↓↓↓
-- ==== Sys2Proof/Machine/Beat.lean ====
section
/-! DEFINITION. The beat unit (R351 to R360, R394 to R398): markers, correction of the counter, states, upstream choice, link delays. -/

namespace Sys2Proof.Machine

/-! ### Registers -/

def rBeatOffset : Nat := beatReg 0x14
def State.beatSt (s : State) : Nat := s.rdF rBeatStat 31 29
def State.setBeatSt (s : State) (v : Nat) : State := s.wrF rBeatStat 31 29 v
def State.upport (s : State) : Nat := s.rdF rBeatStat 25 20
def State.beatGen (s : State) : Nat := s.rdF rBeatStat 19 12
/-- LOCKED, HOLDOVER or MASTER (R363). -/
def State.disciplined (s : State) : Bool := 2 ≤ s.beatSt
/-- BEAT_CTL.LEAD, no less than 8 (R394). -/
def State.lead (s : State) : Nat := max 8 (s.rdF rBeatCtl 27 24)
/-- A PERIOD value within its range (R352). -/
def clampPeriod (v : Nat) : Nat := max 32 (min 2000 v)
/-- The period in ps. -/
def State.periodPs (s : State) : Nat := 8000 * max 1 (s.rdF rBeatCtl 10 0)

/-! ### Upstream (R354, R359, R360) -/

/-- Generation a is newer than b, modulo 256. -/
def newer (a b : Nat) : Bool := 0 < (a + 256 - b % 256) % 256 && (a + 256 - b % 256) % 256 < 128
/-- A trained port that flows. -/
def State.portUp (s : State) (p : Nat) : Bool := (s.port p).linkUp && s.portState p = 2
/-- Beats without a marker after which a port no longer counts (R358). -/
def markerBeats : Nat := 64
/-- What a usable port offers: its depth and generation. -/
def State.offer (s : State) (p : Nat) : Option (Nat × Nat) :=
  match (s.port p).offer with
  | some (st, d, g, b) =>
    if s.portUp p && (st = 2 || st = 4) && s.now.toNat < b.toNat + markerBeats then some (d, g) else none
  | none => none
/-- The better of two offers: newest generation, smallest depth; the earlier port wins a tie. -/
def betterOffer (a b : Nat × Nat) : Bool := newer b.2 a.2 || (b.2 = a.2 && b.1 < a.1)
/-- The port to take as upstream, among those that `ok` permits. -/
def State.bestUp (s : State) (ok : Nat → Bool) : Option Nat :=
  (List.range 52).foldl (fun best p =>
    match (if ok p then s.offer p else none), best with
    | none, _ => best
    | some _, none => some p
    | some x, some q => if ((s.offer q).map (fun y => betterOffer y x)).getD true then some p else best) none
def State.setUp (s : State) (p : Option Nat) : State := s.wrF rBeatStat 25 20 (p.getD 0x3F)
/-- The upstream port under the master of a generation: the first hop of the route to it (R354), unless another port offers a newer
generation or, outside UNLOCKED, it offers nothing (R359, R360). Which module masters a generation is part of the system configuration
(notes/assumptions/9.md). -/
def State.upFor (s : State) (gen : Nat) : Option Nat :=
  let best := s.bestUp (fun _ => true)
  match s.route (Config.masterOf (BitVec.ofNat 8 gen)).toNat 0 with
  | .link l _ =>
    let p := s.linkPort l
    match s.offer p with
    | some x => if best.any (fun q => (s.offer q).any (fun y => newer y.2 x.2)) then best else some p
    | none => if s.beatSt = 0 then some p else best
  | _ => best

/-! ### Correction (R357, R358) -/

/-- Log a step or a hold (R357). -/
def State.stepped (s : State) : State :=
  let s := ((s.setBeatSt 1).wrB rBeatErr 3 true).event uBeat 0 0 eBeatStep
  { s with beat := { s.beat with good := 0 } }

/-- An offset below 1 µs: slewed, and the state moves on (R358). -/
def State.slew (s : State) (off : Int) : State :=
  let good := if off.natAbs < 10000 then s.beat.good + 1 else 0
  if s.beatSt = 0 || s.beatSt = 4 then ({ s with beat := { s.beat with good := if off.natAbs < 10000 then 1 else 0 } } : State).setBeatSt 1
  else if s.beatSt = 1 then
    if 16 ≤ good then ({ s with beat := { s.beat with good := 0 } } : State).setBeatSt 2 else { s with beat := { s.beat with good } }
  else s.setBeatSt 2

/-- Correct an offset from upstream, in ps (R357); after a change of master it is slewed, however large (R360). -/
def State.discipline (s : State) (off : Int) : State :=
  let s := s.wr rBeatOffset (BitVec.ofNat 32 (wrap 32 (max (-(2 ^ 31)) (min (2 ^ 31 - 1) off))))
  let s := { s with beat := { s.beat with offsetPs := off } }
  let per := s.periodPs
  if off.natAbs < 1000000 then ({ s with beat := { s.beat with slewing := false } } : State).slew off
  else if s.beat.slewing then s.slew off
  else if 0 < off then
    let t := off.toNat + 625 * s.beat.phase.toNat
    ({ s with beat := { s.beat with count := s.beat.count + BitVec.ofNat 64 (t / per), phase := BitVec.ofNat 16 (t % per / 625)
                                    hold := 0 } } : State).stepped
  else
    ({ s with beat := { s.beat with hold := cdiv off.natAbs per } } : State).stepped

/-- The offset that a marker shows, in ps: `frac` is what the world measured below the state (R355). -/
def State.markerOffset (s : State) (port : Nat) (beat : W64) (phase : W16) (frac : Int) : Int :=
  ((beat.toNat : Int) - s.now.toNat) * s.periodPs + ((phase.toNat : Int) - s.beat.phase.toNat + (s.port port).delay) * 625 + frac

/-- MARKER: the offer of its port is kept; on the upstream port it disciplines the counter. A master follows a newer generation only. -/
def State.marker (s : State) (port depth bst gen : Nat) (beat : W64) (phase : W16) (frac : Int) : State :=
  if !s.rdB rBeatCtl 11 || !s.portUp port then s
  else
    let s := s.setPort port { s.port port with offer := some (bst, depth, gen, s.now) }
    if bst ≠ 2 && bst ≠ 4 then s
    else if s.beatSt = 4 && !newer gen s.beatGen then s
    else
      let up := s.upport
      let first := up = 0x3F || s.beatSt = 0 || s.beatSt = 4
      let change := s.beatSt ≠ 0 && newer gen s.beatGen
      let s := if first || change then s.setUp (s.upFor gen) else if (s.offer up).isNone then s.setUp (s.bestUp (fun _ => true)) else s
      let s := if first || !newer s.beatGen gen then { s with beat := { s.beat with lastGen := s.now } } else s
      if s.upport ≠ port then s
      else
        let s := (s.wrF rBeatStat 28 26 (min 7 (depth + 1))).wrF rBeatStat 19 12 gen
        let s := if change then { s with beat := { s.beat with slewing := true } } else s
        let t := s.discipline (s.markerOffset port beat phase frac)
        { t with beat := { t.beat with lastMarker := t.now, lastGen := t.now } }

def execMarker (port : Nat) (depth bstate : BitVec 3) (gen : BitVec 8) (beat : BitVec 64) (phase : BitVec 16) (fracPs : Int)
    (s : State) : Host.Outcome State Fault Refusal :=
  .next (s.marker port depth.toNat bstate.toNat gen.toNat beat phase fracPs)

/-! ### Sending -/

/-- Trained ports that flow. -/
def State.upPorts (s : State) : List Nat := (List.range 52).filter s.portUp
/-- Put a timing flit, given by its bytes 0–7, 8–15 and 16–23 (R429), in slot 0 of a port's next frame. -/
def State.sendTiming (s : State) (p : Nat) (f : Nat × W64 × W64) : State :=
  s.setPort p { s.port p with timingOut := (s.port p).timingOut ++ [f] }

/-- MARKER_SEND (R354): in LOCKED or MASTER, on every trained port, once every 16 beats. -/
def execMarkerSend (s : State) : Host.Outcome State Fault Refusal :=
  let st := s.beatSt
  let w := 2 + 2 ^ 8 * (s.rdF rBeatStat 28 26 + 8 * st) + 2 ^ 16 * s.beatGen
  let due := s.beat.markersAt.all (fun b => decide (b.toNat + 16 ≤ s.now.toNat))
  .next (if s.rdB rBeatCtl 11 && (st = 2 || st = 4) && due then
      s.upPorts.foldl (fun s p => s.sendTiming p (w, s.now, s.beat.phase.setWidth 64))
        { s with beat := { s.beat with markersAt := some s.now } }
    else s)

/-- DELAY_EXCHANGE (R355): a request to each partner, with stamp T1, after a training and every 1,024 beats. The model numbers a request
one above the port's last. -/
def execDelayExchange (t1 : BitVec 48) (s : State) : Host.Outcome State Fault Refusal :=
  .next ((s.upPorts.filter (fun p => (s.port p).measured.all (fun b => decide (b.toNat + 1024 ≤ s.now.toNat)))).foldl (fun s p =>
    let x := s.port p
    let id := ((x.dreq.map (·.1)).getD 0 + 1) % 256
    (s.setPort p { x with dreq := some (id, t1), measured := some s.now }).sendTiming p (3 + 2 ^ 8 * id, t1.setWidth 64, 0)) s)

/-- DREQ (R430): answered with the stamps of its arrival and of the answer's departure. -/
def execDreq (port : Nat) (id : BitVec 8) (_t1 t2 t3 : BitVec 48) (s : State) : Host.Outcome State Fault Refusal :=
  .next (if s.portUp port then s.sendTiming port (4 + 2 ^ 8 * id.toNat, t2.setWidth 64, t3.setWidth 64) else s)

/-- DRESP (R430): the one-way delay ((T4 − T1) − (T3 − T2)) / 2 of the request it answers. -/
def execDresp (port : Nat) (id : BitVec 8) (t2 t3 t4 : BitVec 48) (s : State) : Host.Outcome State Fault Refusal :=
  let x := s.port port
  match x.dreq with
  | some (n, t1) => .next (if n = id.toNat then s.setPort port { x with delay := ((t4 - t1) - (t3 - t2)).toNat / 2 } else s)
  | none => .next s

/-! ### Loss (R358 to R360) -/

/-- Enter HOLDOVER, with another upstream when one offers (R359). -/
def State.toHoldover (s : State) : State :=
  let old := s.upport
  (s.setBeatSt 3).setUp (s.bestUp (fun p => p ≠ old))

/-- The upstream port failed (R359). -/
def State.upstreamLost (s : State) (port : Nat) : State :=
  if s.upport = port && (s.beatSt = 1 || s.beatSt = 2) then s.toHoldover
  else if s.upport = port then s.setUp (s.bestUp (fun p => p ≠ port)) else s

/-- MARKER_LOSS: LOCKED for 64 beats without a marker. -/
def execMarkerLoss (s : State) : Host.Outcome State Fault Refusal :=
  .next (if s.beatSt = 2 && s.beat.lastMarker.toNat + markerBeats ≤ s.now.toNat then s.toHoldover else s)

/-- HOLDOVER_EXPIRY: 1 ms in HOLDOVER. -/
def execHoldoverExpiry (s : State) : Host.Outcome State Fault Refusal :=
  .next (if s.beatSt = 3 then
      ((((s.setBeatSt 0).setUp none).wrF rBeatStat 28 26 7).wrB rBeatErr 4 true).event uBeat 0 0 eBeatLost
    else s)

/-- Start the counter at the starting value (R354); a counter that is already past it goes on, since it never decreases (R353). -/
def State.countFrom (s : State) (start : W64) : State :=
  if s.beat.count < start then { s with beat := { s.beat with count := start, phase := 0 } } else s
/-- Become the master: depth 0, no upstream. -/
def State.master (s : State) : State := ((s.setBeatSt 4).setUp none).wrF rBeatStat 28 26 0

/-- BACKUP_MASTER_TAKEOVER (R360). -/
def execBackupMasterTakeover (s : State) : Host.Outcome State Fault Refusal :=
  let limit := max 1 (s.rdF rBeatCtl 19 12)
  .next (if s.rdF rBeatCtl 31 30 = 2 && s.rdB rBeatCtl 11 && s.beatSt ≠ 4 && s.beat.lastGen.toNat + limit ≤ s.now.toNat then
      let t := s.master.wrF rBeatStat 19 12 (s.beatGen + 1)
      -- a change of master: the requested profile is rebuilt from new reports (R600)
      { t with pwr := { t.pwr with asserted := [], lastSched := none } }
    else s)

/-! ### Registers with effects -/

/-- A write of BEAT_CTL.PERIOD: taken from the next edge while UNLOCKED, ignored in every other state (R352, R394). -/
def State.periodWrite (s : State) (val : W32) : State :=
  if s.beatSt = 0 then { s with beat := { s.beat with nextPeriod := some (clampPeriod (bf val 10 0)) } } else s
def execBeatPeriodWrite (val : BitVec 32) (s : State) : Host.Outcome State Fault Refusal := .next (s.periodWrite val)

/-- A read of BEAT_COUNT_LO captures the counter (R396). -/
def execBeatCountCapture (s : State) : Host.Outcome State Fault Refusal :=
  .next (({ s with beat := { s.beat with hi := BitVec.ofNat 32 (s.now.toNat / 2 ^ 32) } } : State).answer
    (leBytes 4 (s.now.toNat % 2 ^ 32)))

/-- A read of BEAT_ERR clears LATE_CNT (R397). -/
def execBeatErrRead (s : State) : Host.Outcome State Fault Refusal :=
  .next ((s.wrF rBeatErr 31 24 0).answer (leBytes 4 (s.rd rBeatErr).toNat))

/-- A read of LAT_STAT clears IGNORED and DROPPED; PEND_USED counts the pending releases (R398). -/
def execLatStatRead (s : State) : Host.Outcome State Fault Refusal :=
  .next ((s.wrF rLatStat 31 16 0).answer (leBytes 4 (bfSet (s.rd rLatStat) 8 0 (min 256 s.releases.length)).toNat))

end Sys2Proof.Machine
end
↑↑↑
Reproduce the lines of the entries above from the one with "4) && due then" to the one with "if s.upport = port &&", both included, exactly and without any other line.

Response to this exercise
  .next (if s.rdB rBeatCtl 11 && (st = 2 || st = 4) && due then
      s.upPorts.foldl (fun s p => s.sendTiming p (w, s.now, s.beat.phase.setWidth 64))
        { s with beat := { s.beat with markersAt := some s.now } }
    else s)

/-- DELAY_EXCHANGE (R355): a request to each partner, with stamp T1, after a training and every 1,024 beats. The model numbers a request
one above the port's last. -/
def execDelayExchange (t1 : BitVec 48) (s : State) : Host.Outcome State Fault Refusal :=
  .next ((s.upPorts.filter (fun p => (s.port p).measured.all (fun b => decide (b.toNat + 1024 ≤ s.now.toNat)))).foldl (fun s p =>
    let x := s.port p
    let id := ((x.dreq.map (·.1)).getD 0 + 1) % 256
    (s.setPort p { x with dreq := some (id, t1), measured := some s.now }).sendTiming p (3 + 2 ^ 8 * id, t1.setWidth 64, 0)) s)

/-- DREQ (R430): answered with the stamps of its arrival and of the answer's departure. -/
def execDreq (port : Nat) (id : BitVec 8) (_t1 t2 t3 : BitVec 48) (s : State) : Host.Outcome State Fault Refusal :=
  .next (if s.portUp port then s.sendTiming port (4 + 2 ^ 8 * id.toNat, t2.setWidth 64, t3.setWidth 64) else s)

/-- DRESP (R430): the one-way delay ((T4 − T1) − (T3 − T2)) / 2 of the request it answers. -/
def execDresp (port : Nat) (id : BitVec 8) (t2 t3 t4 : BitVec 48) (s : State) : Host.Outcome State Fault Refusal :=
  let x := s.port port
  match x.dreq with
  | some (n, t1) => .next (if n = id.toNat then s.setPort port { x with delay := ((t4 - t1) - (t3 - t2)).toNat / 2 } else s)
  | none => .next s

/-! ### Loss (R358 to R360) -/

/-- Enter HOLDOVER, with another upstream when one offers (R359). -/
def State.toHoldover (s : State) : State :=
  let old := s.upport
  (s.setBeatSt 3).setUp (s.bestUp (fun p => p ≠ old))

/-- The upstream port failed (R359). -/
def State.upstreamLost (s : State) (port : Nat) : State :=
  if s.upport = port && (s.beatSt = 1 || s.beatSt = 2) then s.toHoldover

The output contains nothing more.